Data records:
-- ==== Sys2Proof/Machine/State.lean ====
section
/-!
DEFINITION. The state of the part as plain data: every register, FIFO, buffer, counter, mode and pin the
spec names, the queue of waiting commands, and the state right after reset.
Dictionary objects have one home, `State.objs`, keyed by index × 256 + subindex; an object that is not
listed reads as the Default column of its table row (Machine/Objects.lean), so `objs` is empty at reset.
-/

namespace Sys2Proof.Machine

/-- Why the machine stops. No meaning of this model raises one: every command of the table has an effect the
spec describes in every state (a request the spec refuses is answered with a status, which is a next state). -/
inductive Fault where
  /-- Kept for a command with no defined effect; raised by no meaning (safe: nothing stops on it). -/
  | noEffectDefined
  deriving DecidableEq, Repr

/-- Why a command has no meaning here. -/
inductive Refusal where
  /-- Raised only by an arm of `exec` whose command has no meaning yet (safe: nothing is claimed of it). -/
  | notModelled (mnemonic : String)
  deriving DecidableEq, Repr

/-! ## What leaves the part -/

/-- What the part drives onto its boundary, in the order in which it does so. -/
inductive Out where
  | hostWrite (addr : Nat) (data : List Byte)      -- memory write TLP
  | hostRead (addr len : Nat)                      -- memory read request
  | msix (vector : Nat)                            -- MSI-X message (R321)
  | completion (data : List Byte)                  -- completion with data
  | completerAbort | unsupportedRequest | requestRetry | configAccepted
  | configData (value : Nat)                       -- completion of a configuration read
  | aer (kind : Nat) (fatal : Bool)                -- AER report; kinds as DETAIL of 0x210 (R419), 6 completer abort
  | sdoOk | sdoData (data : List Byte) | sdoAbort (code : Nat) | sdoContinue
  | sdoObjectList (indices : List Nat) | sdoDescription (fields : List Nat)
  | mailboxUnsupported
  | siiData (word value : Nat)                     -- an SII read (R333)
  | processInputs (data : List Byte)               -- the newest buffer of SM3, as the MainDevice reads it (R331)
  | windowData (offset value : Nat)                -- a core's read of the interrupt-controller window (R353)
  | alStatus (state code : Nat)
  | foeAck | foeError (code : Nat)
  | packet (port : Nat) (pkt : Packet)
  | control (port : Nat) (pkt : Packet) (msg : ControlMsg)
  | tdo (data : List Byte)
  deriving DecidableEq, Repr

/-! ## Identity and fuses (class F) -/

/-- What manufacture fixed: the variant (R1), identity (R329), factory region (R340, R346) and fuses (R394). -/
structure Part where
  variant : Variant
  siliconRev : Nat
  serial : Nat
  hardwareVersion : List Byte
  factoryCrcOk : Bool
  factoryDate : Nat
  factoryCal : Tab Nat            -- key n × 256 + subindex, value in the quantity's raw encoding (R345)
  factoryBist : BistFinding       -- R391
  sii : Tab Nat                   -- SII image words (R331)
  factoryDigest : BitVec 384      -- SHA3-384 of the factory region (R403)
  endorsement : List Byte         -- 64 + 3,309 bytes (R402)
  deviceSecret : BitVec 256
  keyDigests : List (BitVec 384)
  keyRevoked : BitVec 4
  svnFloor : Nat                  -- blown bits of the thermometer code, 0 to 64
  debugDigest : BitVec 384
  debugDisable : Bool
  locked : Bool
  tripThreshold : Nat
  tripRelease : Nat
  deriving DecidableEq, Repr

/-! ## Timebase and takes -/

/-- The timebase unit (R20, R21) and line position (R23 to R28, R32, R33). -/
structure TimeSt where
  running : Bool                  -- the timebase domain is released
  tb : Nat                        -- TB_COUNT
  dcActive : Bool                 -- disciplined by distributed clocks
  slewLeft : Int                  -- counts still to be slewed (R21)
  slewPhase : Nat                 -- counts since the slewing last earned one (R21), below 1,024
  period : Nat                    -- P in TB counts
  advSeen : Bool                  -- an ADV pulse has been accepted since the restore
  lastAdv : Nat                   -- timestamp of the last accepted ADV pulse
  anchor : Nat                    -- take opening or re-anchoring
  advSinceAnchor : Nat
  silenceRaised : Bool            -- R32: once per silence
  advApplied : Option Nat         -- timestamp of an ADV pulse applied ahead of a slate with the same one (R35)
  lastSlate : Option Nat          -- timestamp of the last accepted slate
  lotLatched : Option Nat         -- last latched PLANT_LOT_COUNT
  plantWritten : Bool             -- an RxPDO update arrived since the last latch
  plantValid : Bool               -- a PLANT_POSITION has been latched in this take
  plantPrev : Nat                 -- previous latched PLANT_POSITION of the take (raw)
  plantWraps : Nat                -- times 65,536 wafers to add (R25)
  plantBase : Option Nat          -- plant position at which the take opened, once known (R27)
  lotWords : List Nat             -- PLANT_LOT_COUNT, LOT_ID and PLANT_WORD 1 to 48 at the last latch (R337)
  plantPos : Nat                  -- unsaturated position of the last latch, 16.16
  plantAdvance : Nat              -- advance per cycle between the last two latches
  plantTb : Nat                   -- TB_COUNT of the last latch
  plantCycle : Nat                -- TB counts between the last two latches
  plantHeld : Nat                 -- position already shown in this take; never falls
  plantLimitTb : Nat              -- TB_COUNT at which the rate limit last let the integer part rise
  plantLost : Bool                -- process-data source lost (R28)
  deriving DecidableEq, Repr

/-- One armed cue (R38): the 16-byte entry and the order of its arming. -/
structure ArmedCue where
  entry : BitVec 128
  order : Nat
  ofNewReel : Bool                -- armed for a reel whose activation is not finished (R60)
  deriving DecidableEq, Repr

/-- A take's answers: the wafer list that is still to publish and what the records must carry (R52, R53). -/
structure TakeAnswers where
  take : Nat
  wafers : List Nat               -- every WAFER_INDEX ingested, in ingest order (R315)
  toPublish : List Nat            -- those not yet published
  selfSlated : Bool
  lateAnchored : Bool
  closed : Bool
  valid : Bool                    -- cleared by a failure (R411)
  faultMasked : Bool              -- R408
  deriving DecidableEq, Repr

/-- The open take, the governor and the counts that belong to the take (R33 to R48, R361). -/
structure TakeSt where
  opened : Bool                   -- a take has opened since reset
  openTb : Nat
  closedTb : Option Nat           -- close timestamp of the take that closed last (R408)
  closedTake : Nat                -- its number
  selfSlated : Bool
  lateAnchored : Bool
  lotId : Nat                     -- LOT_ID of the take's lot block (R337, R361)
  slates : Nat                    -- accepted slates within the open take
  inForce : Tab Nat               -- values in force of the objects that take force at take openings
  cues : List ArmedCue            -- armed and unfired, in arming order, at most 1,024
  cueOrder : Nat
  heldCues : List ArmedCue        -- fired cues of a reel whose activation is not finished
  margin : Option Int             -- DL − F of the last forecast of the open take, 16.16
  levelOpen : Nat
  forecastMiss : Bool
  overrun : Bool
  prefetchCues : Nat
  setFlagCues : Nat
  cuesDiscarded : Nat
  faultsMasked : Nat
  roleMigrations : Nat
  correctable : Nat
  published : Nat
  publishedInvalid : Nat
  latePublished : Nat
  failed : Bool                   -- a failure of R411 has occurred in the open take
  answers : List TakeAnswers      -- oldest take first; the open take last
  maskReports : List (Nat × Nat × Nat)  -- TENSOR_ID, present, NPOS (R150)
  trimRan : Bool
  tipinShed : List Nat            -- policy classes
  tipinRan : List Nat
  audited : Tab Nat               -- per predictor (R154)
  misses : Tab Nat
  dispatchNacks : Nat
  eccCorrected : Nat
  eccFromPartner : Nat
  eccLost : Nat
  fabric : Tab Nat                -- fabric counters of the take, by subindex of 0x2600
  replayedInPlace : List (Nat × Nat)   -- logical tile, command: one replay in place per take (R409)
  deriving DecidableEq, Repr

/-! ## Reels and tiles -/

/-- One phase entry of a reel (R443). -/
structure PhaseEntry where
  code : Nat
  reserved : Nat
  slack : Nat
  deriving DecidableEq, Repr

/-- A loaded reel: where its image lies in HBM and what the loader read of it (R58, R443). -/
structure Reel where
  base : Nat
  length : Nat
  repro : Bool
  modelId : Nat
  tileBudget : Nat
  dx0Share : Nat
  phases : List PhaseEntry
  cues : List (BitVec 128)
  streams : List (Nat × Nat)      -- OFFSET, RECORD_COUNT; entry l × PHASE_COUNT + j
  reservations : List (BitVec 128) -- the reservation table: four reserved cycle counts of each record, in stream order
  descriptorCount : Nat
  descriptorTable : Nat
  seed : BitVec 64
  crc : BitVec 32
  measurement : BitVec 384
  deriving DecidableEq, Repr

/-- The reels (R60). -/
structure ReelSt where
  active : Option Reel
  staged : Option Reel
  activating : Option Reel        -- an activation that has not finished step 3
  activatedTb : Nat               -- TB_COUNT at which the active reel became active (R168)
  deriving DecidableEq, Repr

/-- What the array did for one command of a run, before the run completes (R122). -/
structure ArrayDone where
  status : Status
  count0 : Nat
  count1 : Nat
  rejected : Nat
  oor : Nat
  deriving DecidableEq, Repr

/-- Where a queued command stands. -/
inductive EntryState where
  | queued                          -- fetched, not started
  | inRun (done : Option ArrayDone) -- member of the array's run (R121)
  | issued                          -- at the SN hub (WAIT) or with the fabric port (remote operations)
  deriving DecidableEq, Repr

* **Work item**
Copy the lines from the start of the data verbatim, stopping after the line containing "spec names, the".

* **Reply to the task**
-- ==== Sys2Proof/Machine/State.lean ====
section
/-!
DEFINITION. The state of the part as plain data: every register, FIFO, buffer, counter, mode and pin the
spec names, the queue of waiting commands, and the state right after reset.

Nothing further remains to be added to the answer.